Markus Stange [:mstange]

Updated

•

1 year ago

Blocks: speedometer3

Jeff Muizelaar [:jrmuizel]

Reporter

Comment 1

•

1 year ago

Most of the time shallowEqual will run to completion and return true.

It looks like JSC is hitting this code in lower tiers:
https://searchfox.org/wubkat/rev/226c809b2e6b2461435b10075fdd24410dce2cea/Source/JavaScriptCore/runtime/ObjectConstructor.cpp#989

and at higher tiers inlines that fast path here:
https://searchfox.org/wubkat/rev/226c809b2e6b2461435b10075fdd24410dce2cea/Source/JavaScriptCore/dfg/DFGSpeculativeJIT.cpp#15178

Jan de Mooij [:jandem]

Comment 2

•

1 year ago

For Object.keys, most of our time is spent allocating the array object from C++. There's some slowness for the object metadata callback and various nursery bookkeeping. We might be able to carve out a faster path here.

We could also specialize Object.keys (and getOwnPropertyNames) in CacheIR. The main win would be to be able to allocate the array object in JIT code and then initialize its elements in C++. With the right caching we could avoid calling into C++ at all, but our property enumeration code seems to be pretty fast so for a first stab it might not be necessary.

Jeff Muizelaar [:jrmuizel]

Reporter

Comment 3

•

1 year ago

(In reply to Jan de Mooij [:jandem] from comment #2)

For Object.keys, most of our time is spent allocating the array object from C++.

Yeah, we're page faulting quite a bit during the allocation. I want to try and better understand what's going on allocation wise between the different browsers.

Jan de Mooij [:jandem]

Updated

•

1 year ago

Depends on: 1827420

Jan de Mooij [:jandem]

Comment 4

•

1 year ago

Bug 1827420 should get rid of most of the AutoSetNewObjectMetadata overhead.
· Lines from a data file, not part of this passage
theorem kept_endZeroise {s0 s : State} (k : Nat) (hkept : Kept s0 s) :
    Kept s0 (State.endZeroise s k) := by
  unfold State.endZeroise
  try dsimp only
  repeat' with_reducible first
    | assumption | apply kept_setEvt | apply kept_event | apply kept_tierForget | apply kept_cutOff | apply kept_setSec
    | apply kept_setSlot | apply kept_releaseObjects | refine Kept.foldl ?_ ?_ | refine Kept.foldl1 ?_ ?_ | intro _
    | refine Kept.ite ?_ ?_ | refine Kept.ite1 ?_ ?_ | (simp only [Kept.lit]; refine Kept.toF ?_) | dsimp only | split

theorem kept_execZeroisationDone {s0 s : State} (slot : Nat) (hkept : Kept s0 s) :
    KeptO s0 (execZeroisationDone slot s) := by
  unfold execZeroisationDone
  try dsimp only
  repeat' with_reducible first
    | assumption | apply kept_endZeroise | intro _ | refine KeptO.next ?_ | refine Kept.ite ?_ ?_
    | refine Kept.ite1 ?_ ?_ | dsimp only | split

theorem kept_effOtpCtrl {s0 s : State} (v : Word) (hkept : Kept s0 s) :
    Kept s0 (effOtpCtrl v s).1 := by
  unfold effOtpCtrl
  try dsimp only
  repeat' with_reducible first
    | assumption | apply kept_setFld | apply kept_setSec | refine Kept.fst (by assumption) ?_ | intro _
    | refine Kept.getD ?_ ?_ | refine Kept.ite ?_ ?_ | refine Kept.ite1 ?_ ?_
    | (simp only [Kept.lit]; refine Kept.toF ?_) | dsimp only | split

theorem kept_execOtpProgram {s0 s : State} (path : Nat) (value : Word) (cycle : Nat) (hkept : Kept s0 s) :
    KeptO s0 (execOtpProgram path value cycle s) := by
  unfold execOtpProgram
  try dsimp only
  repeat' with_reducible first
    | assumption | apply kept_guardPair | apply kept_effOtpCtrl | intro _ | refine KeptO.next ?_ | dsimp only

theorem kept_execOtpProgramDone {s0 s : State} (hkept : Kept s0 s) :
    KeptO s0 (execOtpProgramDone s) := by
  unfold execOtpProgramDone
  try dsimp only
  repeat' with_reducible first
    | assumption | apply kept_setEvt | apply kept_setSec | refine Kept.fst (by assumption) ?_ | intro _
    | refine KeptO.next ?_ | (simp only [Kept.lit]; refine Kept.toF ?_) | dsimp only | split

theorem kept_shiftBypass {s0 s : State} (tdi : Nat) (count : Nat) (hkept : Kept s0 s) :
    Kept s0 (State.shiftBypass s tdi count) := by
  unfold State.shiftBypass
  try dsimp only
  repeat' with_reducible first
    | assumption | apply kept_emit | apply kept_setSec | intro _ | (simp only [Kept.lit]; refine Kept.toF ?_)
    | dsimp only

theorem kept_execBypass {s0 s : State} (tdi : Nat) (count : Nat) (hkept : Kept s0 s) :
    KeptO s0 (execBypass tdi count s) := by
  unfold execBypass
  try dsimp only
  repeat' with_reducible first
    | assumption | apply kept_shiftBypass | intro _ | refine KeptO.next ?_ | dsimp only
jonco and I talked about adding a faster, inlined code path for nursery allocation from C++. We think something more similar to the JIT's GC allocation code might work, where we optimize for the common case based on some flag.

Nicolas B. Pierron [:nbp]

Updated

•

1 year ago

Blocks: sm-runtime

Severity: -- → N/A

Priority: -- → P2

Jan de Mooij [:jandem]

Updated

•

1 year ago

Depends on: 1827810

Jeff Muizelaar [:jrmuizel]

Reporter

Updated

•

1 year ago

Depends on: 1836679

Markus Stange [:mstange]

Comment 5

•

1 year ago

(In reply to Jeff Muizelaar [:jrmuizel] from comment #0)
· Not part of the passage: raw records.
theorem kept_periodStep {s0 s : State} (t : Nat) (hkept : Kept s0 s) :
    Kept s0 (State.periodStep s t) := by
  unfold State.periodStep
  try dsimp only
  repeat' with_reducible first
    | assumption | apply kept_setFld | apply kept_setEvt | apply kept_endActivePlans
    | refine Kept.fst (by assumption) ?_ | intro _ | refine Kept.ite ?_ ?_ | refine Kept.ite1 ?_ ?_
    | (simp only [Kept.lit]; refine Kept.toF ?_) | dsimp only | split

theorem kept_syncStep {s0 s : State} (took : Bool) (hkept : Kept s0 s) :
    Kept s0 (State.syncStep s took) := by
  unfold State.syncStep
  try dsimp only
  repeat' with_reducible first
    | assumption | apply kept_enterLocked | refine Kept.fst (by assumption) ?_ | intro _ | refine Kept.ite ?_ ?_
    | refine Kept.ite1 ?_ ?_ | (simp only [Kept.lit]; refine Kept.toF ?_) | dsimp only | split

theorem kept_holdTick {s0 s : State} (hkept : Kept s0 s) :
    Kept s0 (State.holdTick s) := by
  unfold State.holdTick
  try dsimp only
  repeat' with_reducible first
    | assumption | intro _ | (simp only [Kept.lit]; refine Kept.toF ?_) | dsimp only

theorem kept_advance {s0 s : State} (t : Nat) (env : BoundaryEnv) (hkept : Kept s0 s) :
    Kept s0 (State.advance s t env) := by
  unfold State.advance
  try dsimp only
  repeat' with_reducible first
    | assumption | apply kept_emitAll | intro _ | refine Kept.ite ?_ ?_ | refine Kept.ite1 ?_ ?_
    | (simp only [Kept.lit]; refine Kept.toF ?_) | dsimp only | split

theorem kept_masterPacket {s0 s : State} (t : Nat) (env : BoundaryEnv) (hkept : Kept s0 s) :
    Kept s0 (State.masterPacket s t env) := by
  unfold State.masterPacket
  try dsimp only
  repeat' with_reducible first
    | assumption | apply kept_floodTick | apply kept_setRas | intro _ | refine Kept.ite ?_ ?_ | refine Kept.ite1 ?_ ?_
    | (simp only [Kept.lit]; refine Kept.toF ?_) | dsimp only | split

theorem kept_plansStep {s0 s : State} (t : Nat) (hkept : Kept s0 s) :
    Kept s0 (State.plansStep s t) := by
  unfold State.plansStep
  try dsimp only
  repeat' with_reducible first
    | assumption | apply kept_setEvt | apply kept_setPlans | refine Kept.foldl ?_ ?_ | refine Kept.foldl1 ?_ ?_
    | refine Kept.fst (by assumption) ?_ | intro _ | refine Kept.ite ?_ ?_ | refine Kept.ite1 ?_ ?_
    | (simp only [Kept.lit]; refine Kept.toF ?_) | dsimp only | split

theorem kept_lullStep {s0 s : State} (hkept : Kept s0 s) :
    Kept s0 (State.lullStep s) := by
  unfold State.lullStep
  try dsimp only
  repeat' with_reducible first
    | assumption | apply kept_setWord | refine Kept.fst (by assumption) ?_ | intro _
    | (simp only [Kept.lit]; refine Kept.toF ?_) | dsimp only | split

theorem kept_modeStep {s0 s : State} (hkept : Kept s0 s) :
    Kept s0 (State.modeStep s) := by
  unfold State.modeStep
  try dsimp only
  repeat' with_reducible first
    | assumption | apply kept_setWord | refine Kept.fst (by assumption) ?_ | intro _ | refine Kept.ite ?_ ?_
    | refine Kept.ite1 ?_ ?_ | (simp only [Kept.lit]; refine Kept.toF ?_) | dsimp only | split

theorem kept_windowsDue {s0 s : State} (ns : Nat) (hkept : Kept s0 s) :
    Kept s0 (State.windowsDue s ns) := by
  unfold State.windowsDue
  try dsimp only
  repeat' with_reducible first
    | assumption | apply kept_applyWindows | refine Kept.fst (by assumption) ?_ | intro _ | refine Kept.ite ?_ ?_
    | refine Kept.ite1 ?_ ?_ | (simp only [Kept.lit]; refine Kept.toF ?_) | dsimp only | split

theorem kept_postSummaries {s0 s : State} (hkept : Kept s0 s) :
    Kept s0 (State.postSummaries s) := by
  unfold State.postSummaries
  try dsimp only
  repeat' with_reducible first
    | assumption | apply kept_postAssist | refine Kept.foldl ?_ ?_ | refine Kept.foldl1 ?_ ?_
    | refine Kept.fst (by assumption) ?_ | intro _ | refine Kept.ite ?_ ?_ | refine Kept.ite1 ?_ ?_
    | (simp only [Kept.lit]; refine Kept.toF ?_) | dsimp only | split

theorem kept_startWork {s0 s : State} (t : Nat) (hkept : Kept s0 s) :
    Kept s0 (State.startWork s t) := by
  unfold State.startWork
  try dsimp only
  repeat' with_reducible first
    | assumption | apply kept_setDesc | apply kept_embStart | refine Kept.foldl ?_ ?_ | refine Kept.foldl1 ?_ ?_
    | intro _ | (simp only [Kept.lit]; refine Kept.toF ?_) | dsimp only

theorem kept_epochStep {s0 s : State} (t : Nat) (hkept : Kept s0 s) :
    Kept s0 (State.epochStep s t) := by
  unfold State.epochStep
  try dsimp only
  repeat' with_reducible first
    | assumption | apply kept_advanceEpoch | refine Kept.foldl ?_ ?_ | refine Kept.foldl1 ?_ ?_
    | refine Kept.fst (by assumption) ?_ | intro _ | (simp only [Kept.lit]; refine Kept.toF ?_) | dsimp only | split

theorem kept_lullWork {s0 s : State} (t : Nat) (hkept : Kept s0 s) :
    Kept s0 (State.lullWork s t) := by
  unfold State.lullWork
  try dsimp only
  repeat' with_reducible first
    | assumption | apply kept_tierSweep | apply kept_mergeStart | intro _ | refine Kept.ite ?_ ?_
    | refine Kept.ite1 ?_ ?_ | dsimp only | split

theorem kept_commitSteps {s0 s : State} (old : Nat) (t : Nat) (env : BoundaryEnv) (hkept : Kept s0 s) :
    Kept s0 (State.commitSteps s old t env) := by
  unfold State.commitSteps
  try dsimp only
  repeat' with_reducible first
    | assumption | apply kept_applyShared | apply kept_windowsStep | apply kept_versionsStep | apply kept_searchStep
    | apply kept_retireStep | apply kept_sparesStep | apply kept_pgStep | apply kept_swapStep | apply kept_epochStep
    | intro _ | dsimp only

theorem kept_settings {s0 s : State} (old : Nat) (t : Nat) (env : BoundaryEnv) (hkept : Kept s0 s) :
    Kept s0 (State.settings s old t env) := by
  unfold State.settings
  try dsimp only
  repeat' with_reducible first
    | assumption | apply kept_applyContexts | apply kept_codecBoundary | apply kept_kvBoundary | apply kept_policyStep
    | apply kept_powerControl | apply kept_islandStep | apply kept_splitStep | apply kept_meter | apply kept_slicesStep
    | apply kept_sendMeters | apply kept_plansStep | apply kept_lullStep | apply kept_modeStep | apply kept_windowsDue
    | refine Kept.fst (by assumption) ?_ | intro _ | refine Kept.ite ?_ ?_ | refine Kept.ite1 ?_ ?_ | dsimp only
    | split

theorem kept_beginTick {s0 s : State} (old : Nat) (t : Nat) (env : BoundaryEnv) (overran : Bool) (hkept : Kept s0 s) :
    Kept s0 (State.beginTick s old t env overran) := by
  unfold State.beginTick
  try dsimp only
  repeat' with_reducible first
    | assumption | apply kept_setTier | apply kept_windowsWork | apply kept_rcAge | apply kept_countLate
    | apply kept_suspectStep | apply kept_meterStart | apply kept_startWork | apply kept_lullWork | intro _
    | (simp only [Kept.lit]; refine Kept.toF ?_) | dsimp only

theorem kept_passBoundary {s0 s : State} (t : Nat) (env : BoundaryEnv) (hkept : Kept s0 s) :
    Kept s0 (State.passBoundary s t env) := by
  unfold State.passBoundary
  try dsimp only
  repeat' with_reducible first
    | assumption | apply kept_dropUnposted | apply kept_refuseUnsynced | apply kept_tierAssist | apply kept_rcAssist
    | apply kept_mergeAssist | apply kept_dueLoc | apply kept_markOverruns | apply kept_stopOverruns
    | apply kept_periodStep | apply kept_syncStep | apply kept_advance | apply kept_masterPacket
    | apply kept_postSummaries | apply kept_commitSteps | apply kept_settings | apply kept_beginTick
    | refine Kept.foldl ?_ ?_ | refine Kept.foldl1 ?_ ?_ | intro _ | refine Kept.ite ?_ ?_ | refine Kept.ite1 ?_ ?_
    | dsimp only | split

theorem kept_endWork {s0 s : State} (hkept : Kept s0 s) :
    Kept s0 (State.endWork s) := by
  unfold State.endWork
  try dsimp only
  repeat' with_reducible first
    | assumption | apply kept_draw | apply kept_stopWork | refine Kept.foldl ?_ ?_ | refine Kept.foldl1 ?_ ?_
    | refine Kept.fst (by assumption) ?_ | refine Kept.snd (by assumption) ?_ | intro _ | dsimp only | split

theorem kept_execTickBoundary {s0 s : State} (env : BoundaryEnv) (hkept : Kept s0 s) :
    KeptO s0 (execTickBoundary env s) := by
  unfold execTickBoundary
  try dsimp only
  repeat' with_reducible first
    | assumption | apply kept_holdTick | apply kept_passBoundary | apply kept_endWork
    | refine Kept.fst (by assumption) ?_ | intro _ | refine KeptO.next ?_ | refine Kept.ite ?_ ?_
    | refine Kept.ite1 ?_ ?_ | (simp only [Kept.lit]; refine Kept.toF ?_) | dsimp only | split

theorem kept_periodWhileStopped {s0 s : State} (hkept : Kept s0 s) :
    Kept s0 (State.periodWhileStopped s) := by
  unfold State.periodWhileStopped
  try dsimp only
  repeat' with_reducible first
    | assumption | apply kept_setFld | apply kept_setEvt | apply kept_dropPendingPlans | apply kept_endActivePlans
    | refine Kept.fst (by assumption) ?_ | intro _ | (simp only [Kept.lit]; refine Kept.toF ?_) | dsimp only | split

theorem kept_substitute {s0 s : State} (env : BoundaryEnv) (hkept : Kept s0 s) :
    Kept s0 (State.substitute s env) := by
  unfold State.substitute
  try dsimp only
  repeat' with_reducible first
    | assumption | apply kept_applyContexts | apply kept_boundaryRange | apply kept_policyStep | apply kept_applyCap
    | apply kept_islandStep | apply kept_splitStep | apply kept_retireStep | apply kept_sparesStep | apply kept_pgStep
    | apply kept_slicesStep | apply kept_sendMeters | apply kept_lullStep | apply kept_modeStep | apply kept_windowsDue
    | apply kept_periodWhileStopped | refine Kept.foldl ?_ ?_ | refine Kept.foldl1 ?_ ?_
    | refine Kept.fst (by assumption) ?_ | intro _ | dsimp only | split

theorem kept_execSubstituteBoundary {s0 s : State} (env : BoundaryEnv) (hkept : Kept s0 s) :
    KeptO s0 (execSubstituteBoundary env s) := by
  unfold execSubstituteBoundary
  try dsimp only
  repeat' with_reducible first
    | assumption | apply kept_substitute | intro _ | refine KeptO.next ?_ | refine Kept.ite ?_ ?_
    | refine Kept.ite1 ?_ ?_ | dsimp only | split

theorem kept_effRingCtrl {s0 s : State} (v : Word) (hkept : Kept s0 s) :
    Kept s0 (effRingCtrl v s).1 := by
  unfold effRingCtrl
  try dsimp only
  repeat' with_reducible first
    | assumption | apply kept_ringCtrl | intro _ | dsimp only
V8 is 2x faster than us. JSC is 3.6x faster.

Update: After bug 1839437, JSC is now only 2.8x faster. Firefox profile, WebKit profile
There's still a lot of room to improve the React subtests, just by making shallowEqual faster.

Nicolas B. Pierron [:nbp]

Comment 6

•

1 year ago

(In reply to Markus Stange [:mstange] from comment #5)
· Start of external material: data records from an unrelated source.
-- ==== Sys2Proof/Tests/Slice0.lean ====
section
/-! SUPPORT. The smoke test of WellFormed, small checks of single commands, and a witness for the hypotheses of every
statement. -/

namespace Sys2Proof.Machine
namespace Tests

set_option Elab.async false

/-! ## Small states -/

/-- The state `s` with the guard of the management path 8 armed with (off, v) at cycle 0. -/
def armedWith (off : Nat) (v : Word) (s : State := {}) : State :=
  { s with regs := { s.regs with guards := [(8, ⟨off, v, 0⟩)] } }

/-- `s` with one descriptor, token 0. -/
def withDesc (d : Desc) (s : State := {}) : State := { s with rings := { s.rings with descs := [(0, d)] } }

/-! ## How a hypothesis is met -/

theorem pair_of {s : State} {path off cycle : Nat} {v : Word}
    (h : (s.armed path off cycle).map (fun g => g.value) = some v ∧ s.mayWrite path (off / 0x10000) = true) :
    s.pairReady path off v cycle :=
  ⟨Option.map_eq_some_iff.mp h.1, h.2⟩

theorem ready_of {s : State} {tok op : Nat} {d : Desc}
    (h : s.desc tok = some d ∧ dOpcode d.bits = op ∧ s.mayBegin tok d = true ∧ d.cpl.status = ST_OK) : s.ready tok op d := h

theorem some_of {α : Type} {o : Option α} (h : o.isSome = true) : o = some (o.get h) := by simp

theorem eq_fb {α β : Type} {x : α × β} {b : β} (h : x.2 = b) : x = (x.1, b) := by cases x; cases h; rfl
theorem eq_ffbf {α β γ δ : Type} {x : α × β × γ × δ} {b : γ} (h : x.2.2.1 = b) : x = (x.1, x.2.1, b, x.2.2.2) := by
  cases h; rfl
theorem eq_fbf {α β γ : Type} {x : α × β × γ} {b : β} (h : x.2.1 = b) : x = (x.1, b, x.2.2) := by cases h; rfl

theorem inRegs_of {off : Nat} (h : off < 2 ^ 24 ∧ inAlias off = false ∧ inMbx off = false ∧ inMsix off = false ∧
    inPba off = false ∧ isRegister off = true) : inRegs off := h

theorem eq_ff {α β : Type} {x : α × β} : x = (x.1, x.2) := rfl
theorem eq_fff {α β γ : Type} {x : α × β × γ} : x = (x.1, x.2.1, x.2.2) := rfl
theorem eq_ffff {α β γ δ : Type} {x : α × β × γ × δ} : x = (x.1, x.2.1, x.2.2.1, x.2.2.2) := rfl

/-- A descriptor of opcode `op` with the operand bits `x`, running or waiting. -/
def tDesc (op : Nat) (x : Nat := 0) : Desc :=
  { bits := BitVec.ofNat 512 (op + x), src := .ring 0, arrived := 0, requested := 0, phase := .running }
def nDesc (op : Nat) (x : Nat := 0) : Desc := { tDesc op x with phase := .waiting }

/-- A value in the operand bytes from `b` on. -/
def atB (b v : Nat) : Nat := v * 2 ^ (8 * b)

/-- Host memory at the VAs below 2^40, device memory at those above. -/
def hostX : Xlat := { ctx := 0, vmid := 0, va := 0, ipa := 0, out := 0, size := 2 ^ 40, host := true, mig := false }
def devX : Xlat := { ctx := 0, vmid := 0, va := 2 ^ 40, ipa := 0, out := 0, size := 2 ^ 40, host := false, mig := false }

/-- `s` with one descriptor, token 0, which holds these two translations; key slot 0 is ACTIVE. -/
def served (d : Desc) (s : State := {}) : State :=
  { withDesc d s with
    xlt := { s.xlt with committed := [(0, 1)], held := [(0, hostX), (0, devX)] }
    slots := [(0, { phase := .active })] }

def acqState : Acquired → State
  | .ready s _ => s
  | .wait s => s
  | .stop s _ => s
def acqSegs : Acquired → List (List Seg)
  | .ready _ l => l
  | _ => []
def acqReady : Acquired → Bool
  | .ready _ _ => true
  | _ => false

theorem acq_of {a : Acquired} (h : acqReady a = true) : a = .ready (acqState a) (acqSegs a) := by cases a <;> first | rfl | cases h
(In reply to Jeff Muizelaar [:jrmuizel] from comment #0)

V8 is 2x faster than us. JSC is 3.6x faster.

Update: After bug 1839437, JSC is now only 2.8x faster. Firefox profile, WebKit profile
There's still a lot of room to improve the React subtests, just by making shallowEqual faster.

I want to better understand before taking this work, are we comparing the identical string comparisons workloads?
How is for-in cache related to shallowEqual speed? Are we sure this is an equality issue, or could this be that we are doing too many comparisons?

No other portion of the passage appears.